Understood, here is my prelim work for the white paper, for general public release.
In and Around 1945, mathematician, and physicist, John Von Neumann, and others, working on a project detailing the EDVAC, ENIAC, and it’s operation, set the paradigm for our modern digital world.
All modern hardware architecture from that point forward followed this basic design idea.
The fatal flaw, which is the very object of the solution that this paper covers, is the simple idea of the Von Neumann bottleneck, and in layman’s terms is the inability to have an instruction fetch, and perform data operation at the same time, or operate in a parallel capacity, based on the hardwares physical limitations.
The first problem, is to address whether a simple, elegant solution can be applied to all modern systems, and even the idea that legacy systems can not only be effected, but can be considered useful if the solution can be applied.
What is language? what, or who gives it meaning?
To answer this we look not to the computer, or machine that the user uses ex-corporis, but internally to the brain,that drives the genetic machine that we call the body.
The language that we humans use cannot be used effectively by a computer, because of binary principle.
What the casual reader of this paper may not know, is that this language, while designed before the writer of this papers time, constitutes a library of subjects, and objects.
When I use the word table perhaps a wooden object comes to mind, or perhaps an array?

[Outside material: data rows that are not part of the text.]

/-- Something has changed: gangs that wait to try again may. -/
def State.tick (s : State) : State := { s with changes := s.changes + 1 }

/-- The lane of a crew of a party: crew number and lane number are one (03 R63). -/
def State.laneIssued (s : State) (uid gid : Nat) : List LaneRef :=
  match s.party? uid with
  | none => s.issued
  | some p => match p.gang? gid with
    | some g => if s.issued.contains (p.laneOf g.crew) then s.issued else p.laneOf g.crew :: s.issued
    | none => s.issued

/-- What an issue does to the Sieve's state: the ready stamp and the effective class restart (06 R120, R126), and the lane has issued in this clk. -/
def State.stampIssue (s : State) (uid gid : Nat) : State :=
  ({ s.tick with issued := s.laneIssued uid gid } : State).onParty uid fun p => p.onGang gid fun g =>
    { g with ready := s.clock.toNat, age := 0, wait := none, boundary := false
             cls := ((p.crew? g.crew).map (·.prio)).getD 0 }

/-- A gang goes on past an instruction. -/
def State.advance (s : State) (uid gid : Nat) (r : Raw) : State :=
  let s := (s.stampIssue uid gid).countParty uid 0x02 1
  s.onParty uid fun p => match p.gang? gid with
    | none => p
    | some g => p.setPc g (nextPc (p.pcOf g) r)

/-- One of this clk's requests for the same thing stands behind this place in the spec's order and has been served: this one reaches it a clk later. -/
def State.overtaken (s : State) (k : Contest) (place : Nat) : Bool := s.served.any fun x => x.1 == k && decide (place < x.2)
def State.serve (s : State) (k : Contest) (place : Nat) : State := { s with served := (k, place) :: s.served }

/-- A wait that is tried again when the device has changed. -/
def State.holdAgain (s : State) (uid gid : Nat) : State := s.onGang uid gid fun g => { g with wait := some (.again s.changes) }

/-- A gang does not issue: it stays at the instruction, with what holds it back. -/
def State.hold (s : State) (uid gid : Nat) (w : Wait) : State := s.onGang uid gid fun g => { g with wait := some w }

/-- A wait that an event ends: the gang goes on past its instruction, or, for a replayed one, stays where it is. -/
def State.endWait (s : State) (uid gid : Nat) (r : Raw) : State :=
  match s.gang? uid gid with
  | none => s
  | some g =>
    if g.redoWait then s.onGang uid gid fun g => { g with wait := none, redoWait := false, ready := s.clock.toNat, age := 0 }
    else s.advance uid gid r

/-! ### Outstanding results of a gang (02 R34, 10 R222) -/

/-- An access of memory: not a result, a counter operation or a launch's read. -/
def AccOp.isMem : AccOp → Bool
  | .load _ _ | .store _ | .atom _ _ _ | .cas _ _ _ | .seal _ => true
  | .value _ | .later _ | .cnt _ _ _ | .copy _ _ => false

def Access.reads (a : Access) : Bool :=
  match a.op with
  | .load _ _ | .atom _ _ _ | .cas _ _ _ | .cnt _ _ _ | .seal _ => true
  | _ => false
def Access.stores (a : Access) : Bool :=
  match a.op with
  | .store _ | .atom _ _ _ | .cas _ _ _ | .seal _ => true
  | _ => false
/-- An access of memory or of a counter, not only a result to come. -/
def Access.isAccess (a : Access) : Bool := a.reads || a.stores
/-- Not yet performed, and not refused. -/
def Access.open_ (a : Access) : Bool :=
  match a.stage with
  | .done _ _ | .refused _ _ => false
  | _ => true

/-- The outstanding items that a gang waits for: those of its fibres, wherever they were issued. -/
def Access.ofGang (a : Access) (uid : Nat) (g : Gang) : Bool := a.uid == uid && a.fibs.any g.fibres.contains

/-- Whether an outstanding item will still write a register. -/
def Access.writesReg (a : Access) : Bool := !a.dest.isEmpty || a.sd.isSome

def Stage.isRefused : Stage → Bool
  | .refused _ _ => true
  | _ => false

/-- The outstanding items of a gang. -/
def State.itemsOf (s : State) (uid : Nat) (g : Gang) : List Access := s.flight.filter fun a => a.ofGang uid g

/-- The register results a W marker waits for (02 R34): not yet written, discarded, found faulty, or set aside until a fault's handler returns. -/
def State.outstanding (s : State) (uid : Nat) (g : Gang) : Bool :=
  (s.itemsOf uid g).any fun a => a.writesReg && !a.stage.isRefused && !a.aside

/-- Results still aimed at s registers of the gang (03 R54). -/
def State.scalarPending (s : State) (uid : Nat) (g : Gang) : Bool :=
  (s.itemsOf uid g).any fun a => !a.stage.isRefused && (a.dest ++ a.sd.toList).any fun d => match d with
    | .s _ => true
    | .v _ _ _ | .special _ _ => false

/-- Faults found after issue that the gang has still to take, in order of their instructions (10 R222, 16 R354). A fault of an
access made at level U waits while the gang is at level S (DEDUCED, log 12). -/
def State.pendingFaults (s : State) (uid : Nat) (g : Gang) : List Access :=
  (s.itemsOf uid g).filter fun a => a.stage.isRefused && (a.lvl || !g.level)

/-- Distinct instructions of a list of accesses, in order. -/
def insns (as : List Access) : List Nat := as.foldl (fun l a => if l.contains a.insn then l else l ++ [a.insn]) []

/-- Whether a fault class is replayed by `eret` (the REPLAY column of 16 R352). -/
def replayable (cls : Nat) : Bool := cls == 0x0A || cls == 0x0B || cls == 0x0D || cls == 0x0E || cls == 0x0F

/-- The position of a fibre among the slots of a gang (03 R52). -/
def Gang.slotOf (g : Gang) (fid : Nat) : Nat := g.fibres.idxOf fid

/-- The 32-bit mask of some slots. -/
def maskOf (slots : List Nat) : Word := slots.foldl (fun m i => m ||| (1#32 <<< i)) 0

/-- The lane blocks of some destinations, with the generations they carry. -/
def blockRefs (ds : List DestReg) : List BlockRef := ds.filterMap fun d => match d with
  | .v b _ _ => some b
  | .s _ | .special _ _ => none

/-- What a refused access raises: its instruction, class and SUB. An instruction writes an entry for each class that its accesses met (log 82). -/
def Access.fault (a : Access) : Nat × Nat × Nat :=
  match a.stage with
  | .refused c b => (a.insn, c, b)
  | _ => (a.insn, 0, 0)

/-- The faults of some accesses, in order. -/
def faultsOf (as : List Access) : List (Nat × Nat × Nat) :=
  as.foldl (fun l a => if l.contains a.fault then l else l ++ [a.fault]) []

/-- What the log records of the fibres of an access: its own, or all those of a gang-wide one (16 R354). -/
def Access.logged (a : Access) : List LoggedFibre :=
  (a.fid.elim a.fibs fun f => [f]).map fun f => ⟨f, a.srcs, a.addr, blockRefs (a.dest ++ a.sd.toList)⟩

/-- The log entry of one fault of an instruction's accesses (16 R354). -/
def logOf (g : Gang) (as : List Access) : Option LogEntry :=
  match as with
  | [] => none
  | a :: _ =>
    let (_, cls, sub) := a.fault
    let fids := as.filterMap (·.fid)
    some { raw := a.raw, pc := a.pc, cls := cls, sub := sub, replay := replayable cls, addr := a.addr
           fmask := if a.fid.isNone then 0 else maskOf (fids.map g.slotOf)
           fibres := if a.mates.isEmpty then as.flatMap Access.logged else a.mates
           redo := .access as }

/-- The first four log entries of a gang's pending faults, and the accesses they use up. -/
def State.pendingLog (s : State) (uid : Nat) (g : Gang) : List LogEntry × List Nat :=
  let fs := s.pendingFaults uid g
  let ks := (faultsOf fs).take 4
  (ks.filterMap fun k => logOf g (fs.filter fun a => a.fault == k), (fs.filter fun a => ks.contains a.fault).map (·.id))

/-! ### Taking an exception (16 R350, R353, R354, 02 R42): the one shared operation -/

/-- Enter level S: SPREV takes the old level, SEPC the continuation address, the log holds the faults, every fibre goes to SENTRY.
A gang at level S that takes any fault but an encoding trap ends its party (16 R351). -/
def State.enterS (s : State) (uid gid : Nat) (sepc : Word) (entries : List LogEntry) : State :=
  match s.party? uid with
  | none => s
  | some p => match p.gang? gid with
    | none => s
    | some g =>
      if g.level && !(entries.all fun e => e.cls == 0x01) then s.endParty uid .supervisorFault
      else
        let s := s.stampIssue uid gid
        let s := { s with growq := s.growq.filter fun w => !(w.2.1 == uid && w.2.2 == gid) }
        (s.onParty uid fun p => (p.setPc g s.sys.sentry)).onGang uid gid fun g =>
          { g with level := true, sprev := g.level, sepc := sepc, slog := entries, redoWait := false, replaying := false
                   newlog := [] }
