-- ==== Sys2Proof/Machine/Sieve.lean ====
section
/-!
DEFINITION. The Sieve (06 R124 to R133, 03 R54, R55, R59 to R61): gang numbers, splits, merges, readiness and choice, parking and release,
bins, and the deadlocks of windows, meets, spawns and futures.
-/

namespace Sys2Proof.Machine

/-! ### Gang numbers (06 R124) -/

/-- The numbers the gangs of a crew hold. -/
def Party.numbers (p : Party) (crew : Nat) : List Nat := (p.gangs.filter fun g => g.crew == crew).filterMap (·.number)

/-- The free gang numbers of a crew, lowest first, and its held sides, oldest hold first. -/
def Party.freeNumbers (p : Party) (crew : Nat) : List Nat := (List.range 16).filter fun n => !(p.numbers crew).contains n
def Party.held (p : Party) (crew : Nat) : List Gang := p.gangs.filter fun g => g.crew == crew && g.number.isNone

/-- The gang number that a newly formed gang of a crew takes: the lowest that no held side is to have before it. -/
def Party.freeNumber (p : Party) (crew : Nat) : Option Nat := ((p.freeNumbers crew).drop (p.held crew).length).head?

/-- Set `$gstat` bits: 0 UDIV, 1 SPLITWAIT, 2 STALEDROP (03 R56). -/
def udiv : Word := 1
def splitWait : Word := 2
def staleDrop : Word := 4

/-- Add a newly formed gang: it takes the lowest free number, or is held and sets SPLITWAIT (03 R54, 06 R124). -/
def Party.addGang (p : Party) (now : DWord) (g : Gang) : Party :=
  match p.freeNumber g.crew with
  | some n => { p with gangs := p.gangs ++ [{ g with number := some n }] }
  | none => ({ p with gangs := p.gangs ++ [{ g with number := none }] }).orGstat now g.crew splitWait

/-- Fibre numbers by ascending `$cfid` (03 R52). -/
def Party.cfidOf (p : Party) (fid : Nat) : Nat := ((p.fibre? fid).map (·.cfid)).getD 0
def insertBy (key : Nat → Nat) (x : Nat) : List Nat → List Nat
  | [] => [x]
  | y :: ys => if key x < key y then x :: y :: ys else y :: insertBy key x ys
def sortBy (key : Nat → Nat) (l : List Nat) : List Nat := l.foldr (insertBy key) []

/-- Cut a list into pieces of 32, the remainder last (06 R125). -/
def cut32 (fuel : Nat) (l : List Nat) : List (List Nat) :=
  match fuel with
  | 0 => []
  | n + 1 => if l.isEmpty then [] else l.take 32 :: cut32 n (l.drop 32)

/-- A gang as it is formed (06 R120). -/
def State.newGang (s : State) (p : Party) (gid crew : Nat) (fibres : List Nat) (sregs : List Word) (emu : Emu) : Gang :=
  { gid := gid, crew := crew, number := none, fibres := fibres, sregs := sregs, emu := emu, ready := s.clock.toNat
    cls := ((p.crew? crew).map (·.prio)).getD 0, boundary := true, entered := false }

/-- Form several gangs in order. -/
def State.formGangs (s : State) (uid : Nat) : List (Nat → Gang) → State
  | [] => s
  | form :: rest =>
    let (gid, s) := s.fresh
    let s := s.onParty uid fun p => p.addGang s.clock (form gid)
    let held := (s.gang? uid gid).any fun g => g.number.isNone
    ((if held then s.countParty uid 0x06 1 else s).formGangs uid rest)

/-! ### Splits (06 R124, 03 R54) -/

/-- The distinct `$pc` values of a gang's fibres, in order of first occurrence: the first belongs to the lowest `$cfid`. -/
def pcsOf (ms : List Fibre) : List Word := ms.foldl (fun l f => if l.contains f.pc then l else l ++ [f.pc]) []

/-- Split a gang by the `$pc` of its fibres: the side with the lowest `$cfid` keeps the gang and its number. -/
def State.split (s : State) (uid gid : Nat) : State :=
  match s.party? uid with
  | none => s
  | some p => match p.gang? gid with
    | none => s
    | some g =>
      let ms := p.members g
      match pcsOf ms with
      | [] | [_] => s
      | pc :: pcs =>
        let side := fun pc => (ms.filter fun f => f.pc == pc).map (·.fid)
        let s := (s.onGang uid gid fun g => { g with fibres := side pc, boundary := true }).countParty uid 0x04 pcs.length
        s.formGangs uid (pcs.map fun pc gid' => s.newGang p gid' g.crew (side pc) g.sregs g.emu)

/-! ### Merges (06 R125, 03 R55) -/

/-- A gang stands at a fetch boundary (06 R125). -/
def Party.atBoundary (p : Party) (g : Gang) : Bool := g.boundary || g.number.isNone || (p.pcOf g).toNat % 32 == 0

/-- A gang may merge: it has come to its lane, it stands at a boundary at level U (log 102), and no outstanding result aims at its s registers
(03 R54). A gang that waits at an instruction which has not taken effect (16 R365) merges as any other. -/
def State.mayMerge (s : State) (p : Party) (g : Gang) : Bool :=
  p.atBoundary g && !g.level && !g.starting && !s.scalarPending p.uid g && !g.redoWait

/-- What a merged gang waits for: an `xgrow`, an engine entry or a record that one of the gangs has asked for, whose place the merged gang keeps; a
`spawn` goes on with the records that are placed; whatever else held a gang back is looked at again (log 67). -/
def mergedWait (gs : List Gang) : Option Wait :=
  let pick := fun (f : Wait → Bool) => (gs.filterMap (·.wait)).filter f
  match pick (fun w => match w with | .spawn _ _ _ _ => true | _ => false), pick (fun w => match w with | .engine _ => true | _ => false),
      pick (fun w => match w with | .xgrow _ _ => true | _ => false), pick (fun w => match w with | .rqpop _ _ => true | _ => false) with
  | ws@(.spawn _ e t m :: _), _, _, _ =>
    let since := ws.foldl (fun b w => match w with | .spawn _ _ t _ => min b t | _ => b) t
    some (.spawn (ws.flatMap fun w => match w with | .spawn l _ _ _ => l | _ => []) e since m)
  | _, w :: _, _, _ => some w
  | _, _, .xgrow l h :: _, _ => some (.xgrow l h)
  | _, _, _, ws@(.rqpop n m :: _) => some (.rqpop (ws.foldl (fun b w => match w with | .rqpop n _ => min b n | _ => b) n) m)
  | _, _, _, _ => none

/-- What one gang of a merge waits for: an `xgrow` is for the fibres of that gang on which it takes effect (03 R59). -/
def Party.pieceWait (p : Party) (fs : List Nat) : Option Wait → Option Wait
  | some (.xgrow _ h) =>
    let grow := (takeEffect h (fs.filterMap p.fibre?)).map (·.fid)
    if grow.isEmpty then none else some (.xgrow grow h)
  | w => w

/-- A gang waits in `xgrow`. -/
def Gang.growing (g : Gang) : Bool :=
  match g.wait with
  | some (.xgrow _ _) => true
  | _ => false

/-- A list with the first of some entries replaced and the others gone. -/
def replaceFirst {α : Type} (mine : α → Bool) (new : List α) : List α → List α
  | [] => []
  | w :: ws => if mine w then new ++ ws.filter (!mine ·) else w :: replaceFirst mine new ws

/-- The requests of merging gangs pass to the gangs they form, at the oldest place; a `launch` whose request has not been granted asks again. -/
def State.passRequests (s : State) (p : Party) (gids : List Nat) (heir : Nat) (growing : List Nat) : State :=
  let mine := fun (w : LaneRef × Nat × Nat) => w.2.1 == p.uid && gids.contains w.2.2
  let lane := ((s.growq.find? mine).map (·.1)).getD ⟨0, 0, 0⟩
  let req := fun (r : EngineReq) => match r with
    | .gang e uid gid i => if uid = p.uid ∧ gids.contains gid then EngineReq.gang e uid heir i else r
    | r => r
  let asked := (s.requests.filter fun r => r.uid == p.uid && gids.contains r.gid && (p.gang? r.gid).any fun g => g.wait == some (.launch r.id)).map (·.id)
  ({ s with growq := replaceFirst mine (growing.map fun g => (lane, p.uid, g)) s.growq
            requests := s.requests.filter fun r => !asked.contains r.id
            flight := s.flight.filter fun a => !asked.contains a.id } : State).onCore p.core fun k =>
    { k with waiting := (k.waiting.map req).eraseDups }

/-- Merge the gangs of one crew that stand at one `$pc` (03 R55, 06 R124, R125). Where the gang with the lowest `$cfid` is a held side, the merged gang
takes the number of the merging gang that follows (log 67). A piece that is one of the gangs as it stands keeps its count of ready clk (06 R127). -/
def State.mergeAt (s : State) (uid : Nat) (gs : List Gang) : State :=
  match s.party? uid with
  | none => s
  | some p =>
    let fids := sortBy p.cfidOf (gs.flatMap (·.fibres))
    match gs.find? fun g => g.fibres.contains (fids.headD 0) with
    | none => s
    | some g0 =>
      let differ := gs.any fun g => decide (g.sregs ≠ g0.sregs)
      let order := fids.filterMap fun f => gs.find? fun g => g.fibres.contains f
      let wait := mergedWait gs
      let gang : Nat → Option Nat → List Nat → Gang := fun gid number fs =>
        match gs.find? fun g => g.fibres == fs with
        | some g => { g with gid := gid, number := number, sregs := g0.sregs, emu := g0.emu, boundary := true, wait := p.pieceWait fs wait }
        | none => { s.newGang p gid g0.crew fs g0.sregs g0.emu with number := number, wait := p.pieceWait fs wait }
      let others := (gs.filter fun g => g.gid != g0.gid).map (·.gid)
      let pieces := cut32 128 fids
      let gids := g0.gid :: (List.range (pieces.length - 1)).map (s.nextId + ·)
      let growing := (gids.zip pieces).filter fun x => (gang x.1 none x.2).growing
      let s := s.passRequests p (gs.map (·.gid)) g0.gid (growing.map (·.1))
      let s := s.onParty uid fun p =>
        { p with gangs := (p.gangs.filter fun g => !others.contains g.gid).map fun g =>
                   if g.gid == g0.gid then gang g0.gid (order.findSome? (·.number)) (pieces.headD []) else g }
      let s := s.formGangs uid ((pieces.drop 1).map fun fs gid => { gang gid none fs with wait := match p.pieceWait fs wait with
        | some (.engine _) => none
        | w => w })
      let s := s.countParty uid 0x05 1
      if differ then s.onParty uid fun p => p.orGstat s.clock g0.crew udiv else s

/-- The gangs are already what merging them would give: cuts of 32 with the remainder last, with one copy of the scalars. -/
def Party.merged (p : Party) (gs : List Gang) : Bool :=
  let pieces := cut32 128 (sortBy p.cfidOf (gs.flatMap (·.fibres)))
  decide (pieces.length = gs.length) && (pieces.all fun fs => gs.any fun g => g.fibres == fs) &&
  (match gs with
   | [] => true
   | g :: _ => gs.all fun h => decide (h.sregs = g.sregs ∧ h.emu = g.emu))

/-- The sets of gangs of a crew that merge now, each at one `$pc`. -/
def State.mergeSets (s : State) (p : Party) (crew : Nat) : List (List Gang) :=
  let gs := (p.gangs.filter fun g => g.crew == crew).filter (s.mayMerge p)
  let pcs := gs.foldl (fun l g => if l.contains (p.pcOf g) then l else l ++ [p.pcOf g]) []
  (pcs.map fun pc => gs.filter fun g => p.pcOf g == pc).filter fun l => decide (2 ≤ l.length) && !p.merged l

/-- Merge on one crew; a gang with faults still to take takes them first and does not take part (16 R354);
a party on its way off the core merges nothing (16 R365). -/
def State.mergeCrew (s : State) (uid crew : Nat) : State :=
  match s.party? uid with
  | none => s
  | some p => if p.suspended || p.ended then s else (s.mergeSets p crew).foldl (fun s gs =>
      let s : State := gs.foldl (fun (s : State) g => if (s.pendingFaults uid g).isEmpty then s else s.takePending uid g.gid (p.pcOf g)) s
      let gs : List Gang := gs.filter fun g => (s.gang? uid g.gid).any fun h => !h.level
      if 2 ≤ gs.length then s.mergeAt uid gs else s) s

/-- The parties on a core. -/
def State.partiesOn (s : State) (c : CoreRef) : List Party := s.parties.filter fun p => p.core == c

def laneCore (l : LaneRef) : CoreRef := ⟨l.die, l.core⟩

/-! ### Readiness and choice (06 R126, 12 R262) -/

/-- A gang could issue but for what it waits for. -/
def Party.mayIssue (p : Party) (g : Gang) : Bool := g.number.isSome && !g.starting && !p.halted && !p.ended && !p.suspended

/-- Nothing holds a gang back (06 R126). -/
def State.gangFree (s : State) (p : Party) (g : Gang) : Bool :=
  p.mayIssue g && (match g.wait with
   | none => true
   | some .marker => !s.outstanding p.uid g || !(s.pendingFaults p.uid g).isEmpty
   | some _ => false)
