-- ==== Sys2Proof/Machine/Walk.lean ====
section
/-!
DEFINITION. Translation where the page lives (14): range registers and windows, the page walk, permissions, peers, replicas and
sharers, the rank table, page access counters, and faults held for the supervisor.
-/

namespace Sys2Proof.Machine

/-- What an access does to a page (14 R311). -/
inductive AccKind | read | write | atom | fetch
  deriving DecidableEq, Repr

/-- ACC of a fault record, where no engine makes the access (14 R324). -/
def AccKind.accCode : AccKind → Nat
  | .read => 0 | .write => 1 | .atom => 2 | .fetch => 3

/-- Fault classes (14 R322). -/
inductive XFault | notMapped | perm | malformed | noRegion | ptPoison | noContext | loop | destBusy | holdExpired | migrateReq
  deriving DecidableEq, Repr

def XFault.code : XFault → Nat
  | .notMapped => 1 | .perm => 2 | .malformed => 3 | .noRegion => 4 | .ptPoison => 5 | .noContext => 6 | .loop => 7
  | .destBusy => 8 | .holdExpired => 9 | .migrateReq => 0x10

/-! ### Ranks (01 R17, 14 R326, R327) -/

/-- The rank that names the issuing device (01 R17). -/
def rankSelf : Nat := 0x1FFFF

/-- Whether the decisive entry of the rank table resolves a rank of another device. -/
def rankEntryOk (own r : Nat) (bs : List Byte) : Bool :=
  let e := leAt bs 0 8
  let paths := (List.range 16).any fun k => bit (leAt bs (32 + 2 * k) 2) 15
  let spare := decide (leAt bs 8 8 = 0 ∧ leAt bs 16 8 = 0 ∧ leAt bs 24 8 = 0)
  bit e 63 && paths && spare &&
  (if podOf r == podOf own then decide (bits e 61 50 = 0 ∧ bits e 39 0 = 0)
   else decide (bits e 51 32 = 0 ∧ r % 1024 < bits e 62 52))

/-- Look a rank up (14 R327): each lookup sees the entry as it stood at or after the last `tcinv.rank`. -/
def State.rankOk (s : State) (c : Context) (own r : Nat) : Bool × State :=
  if r = rankSelf ∨ r = own then (false, s) else
  let loc := if podOf r == podOf own then c.rtbase + 8192 + 64 * (r % 1024) else c.rtbase + 64 * podOf r
  if s.poisonIn loc 64 then (false, s) else
  let (bs, _, _, s) := s.readUnit [⟨loc, 64, sget 0 s.tables.rankCut c.num⟩] loc 64
  (rankEntryOk own r bs, s)

/-! ### Range registers (14 R307) -/

/-- The range register of a context that an offset of a region matches. -/
def Context.rangeOf (c : Context) (region off : Nat) : Option RangeReg :=
  (c.ranges.find? fun e => e.2.copy.region == region && decide (e.2.copy.va ≤ off ∧ off < e.2.copy.va + e.2.copy.size)).map (·.2)

/-- Whether a virtual address of 46 bits passes the range check. -/
def Context.inRange (c : Context) (va : Nat) : Bool := (c.rangeOf (va / 2 ^ 40) (va % 2 ^ 40)).isSome

/-- A window of a context and region that holds an offset (14 R316 step 4). -/
def State.windowOf (s : State) (ctx region off : Nat) : Bool :=
  s.tables.windows.any fun e => e.2.ctx == ctx && e.2.region == region && decide (e.2.va ≤ off ∧ off < e.2.va + e.2.size)

/-! ### The walk (14 R309 to R312) -/

/-- Page offset bits of a region. -/
def Region.pageBits (r : Region) : Nat := match r.psize with | 0 => 16 | 1 => 21 | _ => 30
/-- Index bits of the top node. -/
def Region.topBits (r : Region) : Nat := 40 - r.pageBits - 9 * (r.levels - 1)

/-- A physical range touches the reuse arena of a die (08 R181). -/
def State.inArena (s : State) (p len : Nat) : Bool :=
  s.dies.any fun d => decide (d.arenaBase * 2 ^ 21 < p + len ∧ p < (d.arenaBase + d.arenaSize) * 2 ^ 21 ∧ 0 < d.arenaSize)

def ptPointerBad (s : State) (e : DWord) : Bool :=
  decide (fld e 62 39 ≠ 0 ∨ fld e 11 0 ≠ 0) || s.inArena (fld e 38 12 * 4096) 4096

def localLeafBad (s : State) (c : Context) (pb : Nat) (e : DWord) : Bool :=
  let frame := fld e 38 16 * 65536
  decide (fld e 44 39 ≠ 0 ∨ fld e 3 0 ≠ 0 ∨ frame % 2 ^ pb ≠ 0) || s.inArena frame (2 ^ pb) ||
  (!e.getLsbD 58 && decide (fld e 56 45 ≠ 0)) ||
  (e.getLsbD 57 && match sfind s.tables.replicas (fld e 15 4) with
    | some r => r.ctx != c.num
    | none => true)

/-- A remote leaf whose PEER the job holds is well formed if its fields are. -/
def remoteLeafBad (pb : Nat) (e : DWord) : Bool :=
  decide (fld e 10 0 ≠ 0 ∨ fld e 59 58 = 3 ∨ fld e 34 11 * 65536 % 2 ^ pb ≠ 0)

inductive WalkEnd
  | leaf (e : DWord)
  | fault (f : XFault)
  deriving DecidableEq, Repr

Whatever the idea, the object being referred to by the subject is stored, and completed in a parallel fashion faster than thought itself.
The real problem is not the Von Neumann bottleneck, but the speed, and efficacy of the user in inputting the information in a simple, and intuitive way that will translate into binary patterns that can be stored, written, retrieved, and re-arranged at a speed that the user finds comparable to actual thought, as well as the creation of a set of subject/object oriented patterns that the hardware can use to accomplish this task.
To create this illusion, and to allow it to interface in a way that is comfortable to the users liking, and in even a very basic form reflects the user, is based on 1: the hardware, and 2: the user.
This is the encryption itself.
Say the user has an older smartphone, the limitations of the hardware only allow the software to adjust to the user based on the physical specifications of the system that it’s installed on.
The other half of the encryption is the users own input, just as the idea of the bio-metric identification system makes identity possible, so too does the comparison between the user and the softwares interface with the hardware.
The users are human, and they change over time, so it makes sense that we would want a constantly rotating key that allows anonymity, and extra digital protection.
In order to break the encryption they would need the physical phone, and a way to physically replicate the user, and their personal usage patterns, more secure than a fingerprint.
To do that, you would need to know the user, and also know their location, which the software makes impossible with encryption.
Things like habits, location, family, and others will be taken into account, as this is the physical input to the device.
Let us say that the users device becomes stolen property, it will be easily traceable, and recoverable, as the design of the software is so that the imprint is made before the software can be fully used.
This makes theft worthless, and reuse of stolen devices impossible, except by the user assiged to them.
The idea is that the softwares evolution is the information that is recursively placed into the rotating encryption that is active, in real time, which is the very software actively managing all systems above it, from the hardware level.
The old patterns are replaced with new ones, as the device is used in new ways, and it receives input from the user.
The software cannot take over the world, and cannot perform tasks that require human action, nor can it even conceive that humans even exist.
The best way to describe it is that it is like a mirror, you get out what you put in, if the casual user put in the grocery list they will get back a grocery list, but if the user creates anything it will reflect the creative flair of the user in its every essence.
The limits are the imagination of the user, and clever users will take full advantage of their equipment by using their hardware to better lock their device, and unlock the full features of the user themself.
Let me be clear, in it’s infancy, just as our children must learn to become intelligent, the software itself is not super-intelligent, and cannot be so, it will take time, and various inputs to make it truly indistinguishable from human intelligence.